JCK has been thinking about that proportion for years, including earlier guidance on how necklace placement works for bustier bodies and the reminder that a shorter necklace should sit well below the collarbone. What feels different now is the mood around the advice. The old question of where a necklace should land is being asked again, but with more fashion appetite and far less restraint.

What to buy if you want one piece to do the work
The best necklaces in this trend are not necessarily the most ornate. They are the ones with enough material presence to read clearly at everyday distance. That can mean a gold collar-length chain with a substantial pendant, a bead necklace with unexpected scale, or a strand of pearls that feels modern because of its volume rather than its delicacy. The right piece should look considered from a distance and even better up close.
Price range matters here, because it shows how broad the trend really is. JCK’s oversize bead coverage pointed to necklaces from $165 for a Lagos wood-and-cubic-zirconia style to $6,850 for an Ancla necklace in 18k yellow gold with sodalite. That spread says something important: this is not an exclusive look reserved for high jewelry alone. It exists across price points, but the common denominator is presence. A lower-priced version can still deliver the idea if the beads are substantial and the shape is decisive. A higher-priced one should justify itself through material quality, color, and construction.
For everyday wardrobes, the most useful versions are the ones that can live with a white T-shirt, a button-down, a ribbed tank, or a simple knit dress. A single bold pendant can sharpen a plain neckline. A strand of oversize beads can bring warmth to neutral tailoring. Pearls with more volume than delicacy can feel current against denim and silk alike. What these pieces share is longevity of use: they are designed to be worn, not merely admired in a jewelry box.
How the look translates across wardrobes
The appeal of neckollatage is that it solves a styling problem and a shopping problem at once. It gives the wearer a clear focal point, which is especially valuable in an era when accessories are expected to do more visual work on their own. It also offers a more disciplined way to buy jewelry: instead of splitting a budget among several light layers, the money goes into one piece with real impact.
The broader shift in jewelry language
The season’s best jewelry is speaking in fuller sentences.
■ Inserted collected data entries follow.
/-! ## State.updPort -/

@[simp] theorem State.updPort_turn (s : State) (p : Nat) (f : PortState → PortState) : (s.updPort p f).turn = s.turn := rfl
@[simp] theorem State.updPort_clock (s : State) (p : Nat) (f : PortState → PortState) : (s.updPort p f).clock = s.clock := rfl
@[simp] theorem State.updPort_free (s : State) (p : Nat) (f : PortState → PortState) : (s.updPort p f).free = s.free := rfl
@[simp] theorem State.updPort_cur (s : State) (p : Nat) (f : PortState → PortState) : (s.updPort p f).cur = s.cur := rfl
@[simp] theorem State.updPort_site (s : State) (p : Nat) (f : PortState → PortState) : (s.updPort p f).site = s.site := rfl
@[simp] theorem State.updPort_mem (s : State) (p : Nat) (f : PortState → PortState) : (s.updPort p f).mem = s.mem := rfl
@[simp] theorem State.updPort_poison (s : State) (p : Nat) (f : PortState → PortState) : (s.updPort p f).poison = s.poison := rfl
@[simp] theorem State.updPort_poisonW (s : State) (p : Nat) (f : PortState → PortState) : (s.updPort p f).poisonW = s.poisonW := rfl
@[simp] theorem State.updPort_threads (s : State) (p : Nat) (f : PortState → PortState) : (s.updPort p f).threads = s.threads := rfl
@[simp] theorem State.updPort_elems (s : State) (p : Nat) (f : PortState → PortState) : (s.updPort p f).elems = s.elems := rfl
@[simp] theorem State.updPort_units (s : State) (p : Nat) (f : PortState → PortState) : (s.updPort p f).units = s.units := rfl
@[simp] theorem State.updPort_cores (s : State) (p : Nat) (f : PortState → PortState) : (s.updPort p f).cores = s.cores := rfl
@[simp] theorem State.updPort_clusters (s : State) (p : Nat) (f : PortState → PortState) : (s.updPort p f).clusters = s.clusters := rfl
@[simp] theorem State.updPort_regions (s : State) (p : Nat) (f : PortState → PortState) : (s.updPort p f).regions = s.regions := rfl
@[simp] theorem State.updPort_homes (s : State) (p : Nat) (f : PortState → PortState) : (s.updPort p f).homes = s.homes := rfl
@[simp] theorem State.updPort_decrs (s : State) (p : Nat) (f : PortState → PortState) : (s.updPort p f).decrs = s.decrs := rfl
@[simp] theorem State.updPort_net (s : State) (p : Nat) (f : PortState → PortState) : (s.updPort p f).net = s.net := rfl
@[simp] theorem State.updPort_ctl (s : State) (p : Nat) (f : PortState → PortState) : (s.updPort p f).ctl = s.ctl := rfl
@[simp] theorem State.updPort_queues (s : State) (p : Nat) (f : PortState → PortState) : (s.updPort p f).queues = s.queues := rfl
@[simp] theorem State.updPort_vds (s : State) (p : Nat) (f : PortState → PortState) : (s.updPort p f).vds = s.vds := rfl
@[simp] theorem State.updPort_groups (s : State) (p : Nat) (f : PortState → PortState) : (s.updPort p f).groups = s.groups := rfl
@[simp] theorem State.updPort_tlb (s : State) (p : Nat) (f : PortState → PortState) : (s.updPort p f).tlb = s.tlb := rfl
@[simp] theorem State.updPort_wakeBuf (s : State) (p : Nat) (f : PortState → PortState) : (s.updPort p f).wakeBuf = s.wakeBuf := rfl
@[simp] theorem State.updPort_images (s : State) (p : Nat) (f : PortState → PortState) : (s.updPort p f).images = s.images := rfl
@[simp] theorem State.updPort_imageId (s : State) (p : Nat) (f : PortState → PortState) : (s.updPort p f).imageId = s.imageId := rfl
@[simp] theorem State.updPort_boot (s : State) (p : Nat) (f : PortState → PortState) : (s.updPort p f).boot = s.boot := rfl
@[simp] theorem State.updPort_bootLog (s : State) (p : Nat) (f : PortState → PortState) : (s.updPort p f).bootLog = s.bootLog := rfl
@[simp] theorem State.updPort_fails (s : State) (p : Nat) (f : PortState → PortState) : (s.updPort p f).fails = s.fails := rfl
@[simp] theorem State.updPort_causes (s : State) (p : Nat) (f : PortState → PortState) : (s.updPort p f).causes = s.causes := rfl
@[simp] theorem State.updPort_throttle (s : State) (p : Nat) (f : PortState → PortState) : (s.updPort p f).throttle = s.throttle := rfl
@[simp] theorem State.updPort_notices (s : State) (p : Nat) (f : PortState → PortState) : (s.updPort p f).notices = s.notices := rfl
@[simp] theorem State.updPort_reports (s : State) (p : Nat) (f : PortState → PortState) : (s.updPort p f).reports = s.reports := rfl
@[simp] theorem State.updPort_serdex (s : State) (p : Nat) (f : PortState → PortState) : (s.updPort p f).serdex = s.serdex := rfl
@[simp] theorem State.updPort_spans (s : State) (p : Nat) (f : PortState → PortState) : (s.updPort p f).spans = s.spans := rfl
@[simp] theorem State.updPort_windows (s : State) (p : Nat) (f : PortState → PortState) : (s.updPort p f).windows = s.windows := rfl
@[simp] theorem State.updPort_homeReds (s : State) (p : Nat) (f : PortState → PortState) : (s.updPort p f).homeReds = s.homeReds := rfl
@[simp] theorem State.updPort_repair (s : State) (p : Nat) (f : PortState → PortState) : (s.updPort p f).repair = s.repair := rfl
@[simp] theorem State.updPort_nodes (s : State) (p : Nat) (f : PortState → PortState) : (s.updPort p f).nodes = s.nodes := rfl
@[simp] theorem State.updPort_retained (s : State) (p : Nat) (f : PortState → PortState) : (s.updPort p f).retained = s.retained := rfl
@[simp] theorem State.updPort_remote (s : State) (p : Nat) (f : PortState → PortState) : (s.updPort p f).remote = s.remote := rfl
@[simp] theorem State.updPort_failed (s : State) (p : Nat) (f : PortState → PortState) : (s.updPort p f).failed = s.failed := rfl
@[simp] theorem State.updPort_downSw (s : State) (p : Nat) (f : PortState → PortState) : (s.updPort p f).downSw = s.downSw := rfl
@[simp] theorem State.updPort_gangs (s : State) (p : Nat) (f : PortState → PortState) : (s.updPort p f).gangs = s.gangs := rfl
@[simp] theorem State.updPort_unseen (s : State) (p : Nat) (f : PortState → PortState) : (s.updPort p f).unseen = s.unseen := rfl
@[simp] theorem State.updPort_update (s : State) (p : Nat) (f : PortState → PortState) : (s.updPort p f).update = s.update := rfl
@[simp] theorem State.updPort_redId (s : State) (p : Nat) (f : PortState → PortState) : (s.updPort p f).redId = s.redId := rfl
@[simp] theorem State.updPort_finished (s : State) (p : Nat) (f : PortState → PortState) : (s.updPort p f).finished = s.finished := rfl
@[simp] theorem State.updPort_answers (s : State) (p : Nat) (f : PortState → PortState) : (s.updPort p f).answers = s.answers := rfl
@[simp] theorem State.updPort_hosted (s : State) (p : Nat) (f : PortState → PortState) : (s.updPort p f).hosted = s.hosted := rfl
@[simp] theorem State.updPort_dbg (s : State) (p : Nat) (f : PortState → PortState) : (s.updPort p f).dbg = s.dbg := rfl
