theorem cClz_lanes (h : LanesFit x 1 .int w) : IntLanes x w cClz false fun i =>
    if laneBits w (x.op 0).bits i = 0 then w else w - (Nat.log2 (laneBits w (x.op 0).bits i) + 1 : Nat) :=
  (intOp_lanes h hfn (.inl rfl) _).congr fun i => by
    simp only [intLane, bitsLow_laneInt, countLz, beq_iff_eq]
    split
    · rfl
    · next hne =>
      have hlog : Nat.log2 (laneBits w (x.op 0).bits i) < w := (Nat.log2_lt hne).mpr (laneBits_lt ..)
      rw [Nat.cast_sub hlog]

theorem cPopc_lanes (h : LanesFit x 1 .int w) : IntLanes x w cPopc false fun i =>
    ((List.range w).countP fun k => (laneBits w (x.op 0).bits i).testBit k : Nat) :=
  (intOp_lanes h hfn (.inl rfl) _).congr fun i => by simp only [intLane, bitsLow_laneInt, popcount_eq_countP]

/-! ## Division (R117) -/

theorem divOp_lanes (rem : Bool) (h : LanesFit x 2 .int w) : ∃ z, (z = true ↔ ∃ i < 64 / w, intLane x w 1 i = 0) ∧
    IntLanes x w (divOp rem) z fun i =>
      if rem then (divLaneOf w (intLane x w 0 i) (intLane x w 1 i)).2 else (divLaneOf w (intLane x w 0 i) (intLane x w 1 i)).1 := by
  obtain ⟨pay, hval, hpay⟩ := intOp_lanes h hfn (.inl rfl) fun w v => if rem then (divLane w (v 0) (v 1)).2 else (divLane w (v 0) (v 1)).1
  refine ⟨(List.range x.out.fmt.lanes).any fun i => x.b.ilane x.w.signed i == 0, ?_, pay, ?_, hpay⟩
  · simp [FireIn.b, ilane_eq_intLane h hfn, Fmt.lanes, h.out.2]
  · rw [divOp, hval]

theorem cDiv_cRem_lanes (h : LanesFit x 2 .int w) : ∃ z, (z = true ↔ ∃ i < 64 / w, intLane x w 1 i = 0) ∧
    IntLanes x w cDiv z (fun i => (divLaneOf w (intLane x w 0 i) (intLane x w 1 i)).1) ∧
    IntLanes x w cRem z (fun i => (divLaneOf w (intLane x w 0 i) (intLane x w 1 i)).2) := by
  obtain ⟨z, hz, hdiv⟩ := divOp_lanes hfn false h
  obtain ⟨y, hy, hrem⟩ := divOp_lanes hfn true h
  have hyz : y = z := Bool.eq_iff_iff.mpr (hy.trans hz.symm)
  exact ⟨z, hz, hdiv, hyz ▸ hrem⟩

end

/-! ## One 64-bit lane -/

theorem lanesFit_of_wholeWords (h : WholeWords x n) : LanesFit x n .int 64 where
  arity := h.arity
  count := h.count
  fmts o ho := by rw [h.fmts o ho]; exact ⟨rfl, rfl⟩
  out := by rw [h.out]; exact ⟨rfl, rfl⟩
  flags := h.flags

/-- Lanes of 64 bits: the whole payload is the one lane's result. -/
theorem IntLanes.word {f : FireIn → CRes} {z : Bool} {r : Nat → Int} (h : IntLanes x 64 f z r) {v : Word}
    (hv : BitVec.ofInt 64 (r 0) = v) : f x = .val v.toNat 0 z := by
  obtain ⟨pay, hf, hlt, hpay⟩ := h
  have h0 : pay = (r 0 % 2 ^ 64).toNat := by
    rw [← Nat.mod_eq_of_lt hlt]
    simpa [laneBits] using hpay 0 (by decide)
  rw [hf, h0, ← hv, BitVec.toNat_ofInt]
  rfl

theorem laneBits_word (k : Nat) : laneBits 64 (x.op k).bits 0 = (opWord x k).toNat := by simp [laneBits, opWord]

theorem laneInt_signed_word (k : Nat) : laneInt 64 true (x.op k).bits 0 = (opWord x k).toInt := by
  rw [laneInt, laneBits_word, BitVec.toInt_eq_toNat_cond]
  simp only [true_and]
  split <;> split <;> omega

theorem laneInt_unsigned_word (k : Nat) : laneInt 64 false (x.op k).bits 0 = (opWord x k).toNat := by
  rw [laneInt, laneBits_word]
  simp

theorem intLane_signed (h : x.w.fn = 1) (k : Nat) : intLane x 64 k 0 = (opWord x k).toInt := by
  rw [intLane, h]
  exact laneInt_signed_word k

theorem intLane_unsigned (h : x.w.fn = 0) (k : Nat) : intLane x 64 k 0 = (opWord x k).toNat := by
  rw [intLane, h]
  exact laneInt_unsigned_word k

section
variable (hfn : x.w.fn = 0 ∨ x.w.fn = 1)
include hfn

/-- Signed or unsigned, a lane stands for its word. -/
theorem ofInt_intLane (k : Nat) : BitVec.ofInt 64 (intLane x 64 k 0) = opWord x k := by
  rcases hfn with h | h
  · rw [intLane_unsigned h, BitVec.ofInt_natCast, BitVec.ofNat_toNat, BitVec.setWidth_eq]
  · rw [intLane_signed h, BitVec.ofInt_toInt]

/-- Signed or unsigned, an amount counts modulo 64. -/
theorem shAmt_word : (intLane x 64 1 0 % (64 : Nat)).toNat = (opWord x 1).toNat % 64 := by
  rcases hfn with h | h
  · rw [intLane_unsigned h]
    omega
  · rw [intLane_signed h, BitVec.toInt_eq_toNat_cond]
    split <;> omega

end

end Sys2Proof
end

section
/-! SUPPORT. The integer instructions on one 64-bit lane (R116, R117): their lane's result as an operation on words. -/
namespace Sys2Proof
open Sys2Proof.Claims

variable {x : FireIn}
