-- ==== Sys2Proof/Syntax.lean ====
section
/-! DEFINITION. Syntax.lean: the commands the module takes, one constructor of `Instr` per row of the spec's table of
operations and events, with the operands the row's rule names. The table gives no encoding, so operands are typed data.
Every command carries `t`, the TB tick (10 ns) at which it takes place (assumption log 1). -/

namespace Sys2Proof

/-- The transports of R385. -/
inductive Transport where
  | usb | host2w | can (u : Nat) | zwl | engine
  deriving DecidableEq, Repr

/-- A request body (R382) with the requester and transport it came by (R381). Bytes are least significant first. -/
structure Req where
  op : Nat
  index : Nat
  sub : Nat
  ty : Nat
  len : Nat
  epoch : Nat
  seq : Nat
  offset : Nat
  more : Bool
  stagedView : Bool
  data : List Nat
  requester : Nat
  transport : Transport
  /-- For a read of PK_SNAP: the samples of the 16 fast channels since the latest mode tick, up to the read (R316). -/
  smp : List (List Rat) := []
  deriving DecidableEq, Repr

/-- A profile command either arrives as a write of PROF_CMD, or reaches the mode-tick boundary at which the oldest
pending one is applied (R213). -/
inductive CmdStage where
  | accept (r : Req)
  | boundary
  deriving DecidableEq, Repr

/-- The two stages of R16. -/
inductive Stage where
  | a | b
  deriving DecidableEq, Repr

/-- The two remote sense pairs of R184. -/
inductive Pair where
  | sys | bat
  deriving DecidableEq, Repr

/-- One reading of a thermistor input (R47, R231): its resistance, and the temperature of R47's thermistor at it. -/
structure TempRead where
  ohms : Rat
  celsius : Rat
  deriving DecidableEq, Repr

/-- What SUP1 latches at a mode tick (R83, R72, R231, R285): the measured quantities of the latest tick. Lists run over
the power ports k, the phases p or the thermistors j of R9. -/
structure TickIn where
  /-- The samples of the 16 fast channels since the previous mode tick, oldest first, as their converters see them: V at an even
  channel, A at an odd one, signed by R11 (R311, R312). -/
  smp : List (List Rat)
  vLink : Rat
  vSnsSys : Rat
  vSnsBat : Rat
  pStageA : Rat
  pStageB : Rat
  coolIn : Rat
  coolOut : Rat
  hs : List Rat
  sw : List Rat
  temp : List TempRead
  /-- Control-complex power, W. -/
  ccP : Rat
  /-- Coil current of CONT, A (R300). -/
  contI : Rat
  /-- Ambient temperature, °C (R58). -/
  amb : Rat
  /-- Seconds the RTC has counted since the previous mode tick (R510). -/
  rtcAdv : Nat
  /-- The resolution is complete within its tick (R82). -/
  complete : Bool
  /-- Every PCE has reported a complete loop period since the latest accepted service (R494). -/
  pcePeriod : Bool
  deriving DecidableEq, Repr

/-- The samples of one voltage-loop period (R158), and the loops' demands: the specification gives the loops' crossover
and margins and no compensator, so their outputs are operands (assumption log 8). -/
structure VLoopIn where
  vSense : Rat
  vLocal : Rat
  iSys : Rat
  /-- The Stage A loop's output: the input-side current demand of R133, A. -/
  demandA : Rat
  /-- The Stage B loop's demand of BAT current, A. -/
  demandB : Rat
  /-- The BAT-voltage loop's output: the BAT current that holds V_BAT at its reference, A (R203). -/
  demandV : Rat
  /-- The chopper loop's output: the power that holds V_SYS at the chopper's threshold, W (R94). -/
  brkDemand : Rat
  /-- The excess Stage A reports beyond its limit, as BAT current, A (R102). -/
  excess : Rat
  vIn : List Rat
  /-- The current into each input at which its terminal stays below its edge (R144). -/
  revMax : List Rat
  /-- BAT voltage at the module's terminal, and as SNS_BAT reads it (R183). -/
  vBat : Rat
  vSnsBat : Rat
  iBat : Rat
  deriving DecidableEq, Repr

/-- R358, R360: the CF of a TIME_RELAY as it arrives, and for how long the station holds the frame, ns, where it passes it on. No rule
says how a child ring learns its depth, whether the root follows SYNCI, and the conflicts of SEG_ID above it: the model lets the
head tell them here (DESIGN CHOICE, assumption log 98). -/
structure RelayCf where
  cf : Int
  residence : Rat
  depth : Nat := 0
  synci : Bool := false
  conflicts : List Nat := []
  deriving DecidableEq, Repr

/-- The samples of one switching period of one stage (R150, R157). -/
structure SwIn where
  /-- Mean current of each of the stage's eight phases, A. -/
  iPh : List Rat
  v1 : List Rat
  v2 : List Rat
  deriving DecidableEq, Repr

/-- The header of a Zwinglink frame (R345), the key its MAC was made under (R347, assumption log 6) and whether its FCS holds. -/
structure Hdr where
  cls : Nat
  typ : Nat
  turned : Bool
  ver : Nat
  src : Nat
  dst : Nat
  scope : Nat
  lant : Bool
  fenced : Bool
  relayed : Bool
  hops : Nat
  gen : Nat
  seq : Nat
  len : Nat
  epochLo : Nat
  key : Option (List Nat)
  fcsOk : Bool
  yieldMark : Bool
  /-- The destination address and EtherType are those of R344, and the length is 64 to 1518 bytes. -/
  etherOk : Bool
  /-- Bytes from the destination address to the FCS. -/
  bytes : Nat
  /-- The link that a frame has come by, where its command names none, and the source MAC-48 of the station that transmits it on this
  hop (R344). -/
  via : Nat := 0
  mac : Nat := 0
  deriving DecidableEq, Repr

/-- A role record of a beacon (R348). -/
structure RoleRec where
  seg : Nat
  idx : Nat
  holder : Nat
  gen : Nat
  prev : Nat
  state : Nat
  deriving DecidableEq, Repr

/-- A flash slot (R351), with the key its MAC was made under and the ring number, cycle and LGEN that the MAC covers. -/
structure Slot where
  stn : Nat
  present : Bool
  claim : Bool
  takeAck : Bool
  handoverAck : Bool
  fenced : Bool
  mooring : Bool
  ntimeOk : Bool
  imdCand : Bool
  idx : Nat
  gen : Nat
  key : Option (List Nat)
  ring : Nat := 0xFF
  cycle : Nat := 0
  lgen : Nat := 0
  deriving DecidableEq, Repr

/-- A beacon (R348). Times in TB ticks, CF in units of 2^-16 ns. -/
structure Beacon where
  cycle : Nat
  lgen : Nat
  stn : Nat
  slotCount : Nat
  t0 : Nat
  cf : Int
  env : Nat
  ringOpen : Bool
  traceable : Bool
  synciRef : Bool
  bound : Bool
  darkN : Nat
  depth : Nat
  ring : Nat
  roles : List RoleRec
  slots : List Slot
  /-- The key its lantern MAC was made under. -/
  key : Option (List Nat)
  /-- NET_LPRIO and MAC-48 of the sending lantern, its key under R354: R348 has no field for them (DESIGN CHOICE, assumption
  log 104). -/
  lprio : Nat
  mac : Nat
  /-- The SEG_IDs in conflict (R254), which no field of R348 carries either (DESIGN CHOICE, assumption log 98). -/
  conflicts : List Nat := []
  deriving DecidableEq, Repr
Chunky volumes, vivid color, tactile beads, and pearls with personality are all part of a larger move away from jewelry as an afterthought and toward jewelry as the thing that shapes the outfit. That is why the neckollatage trend feels less like a novelty than a correction. It restores emphasis to the chest line, gives necklaces a stronger role in proportion, and makes one well-chosen piece feel more luxurious than a stack ever could.
The old rules have not disappeared, but they have been sharpened. The necklace now has to sit in the right place, say something about the wearer, and justify its existence through form. In that sense, neckollatage is not merely the latest styling trick. It is a more intelligent way to buy jewelry: one strong necklace, worn at the body’s most flattering interval, can do the work of many and still feel entirely of the moment.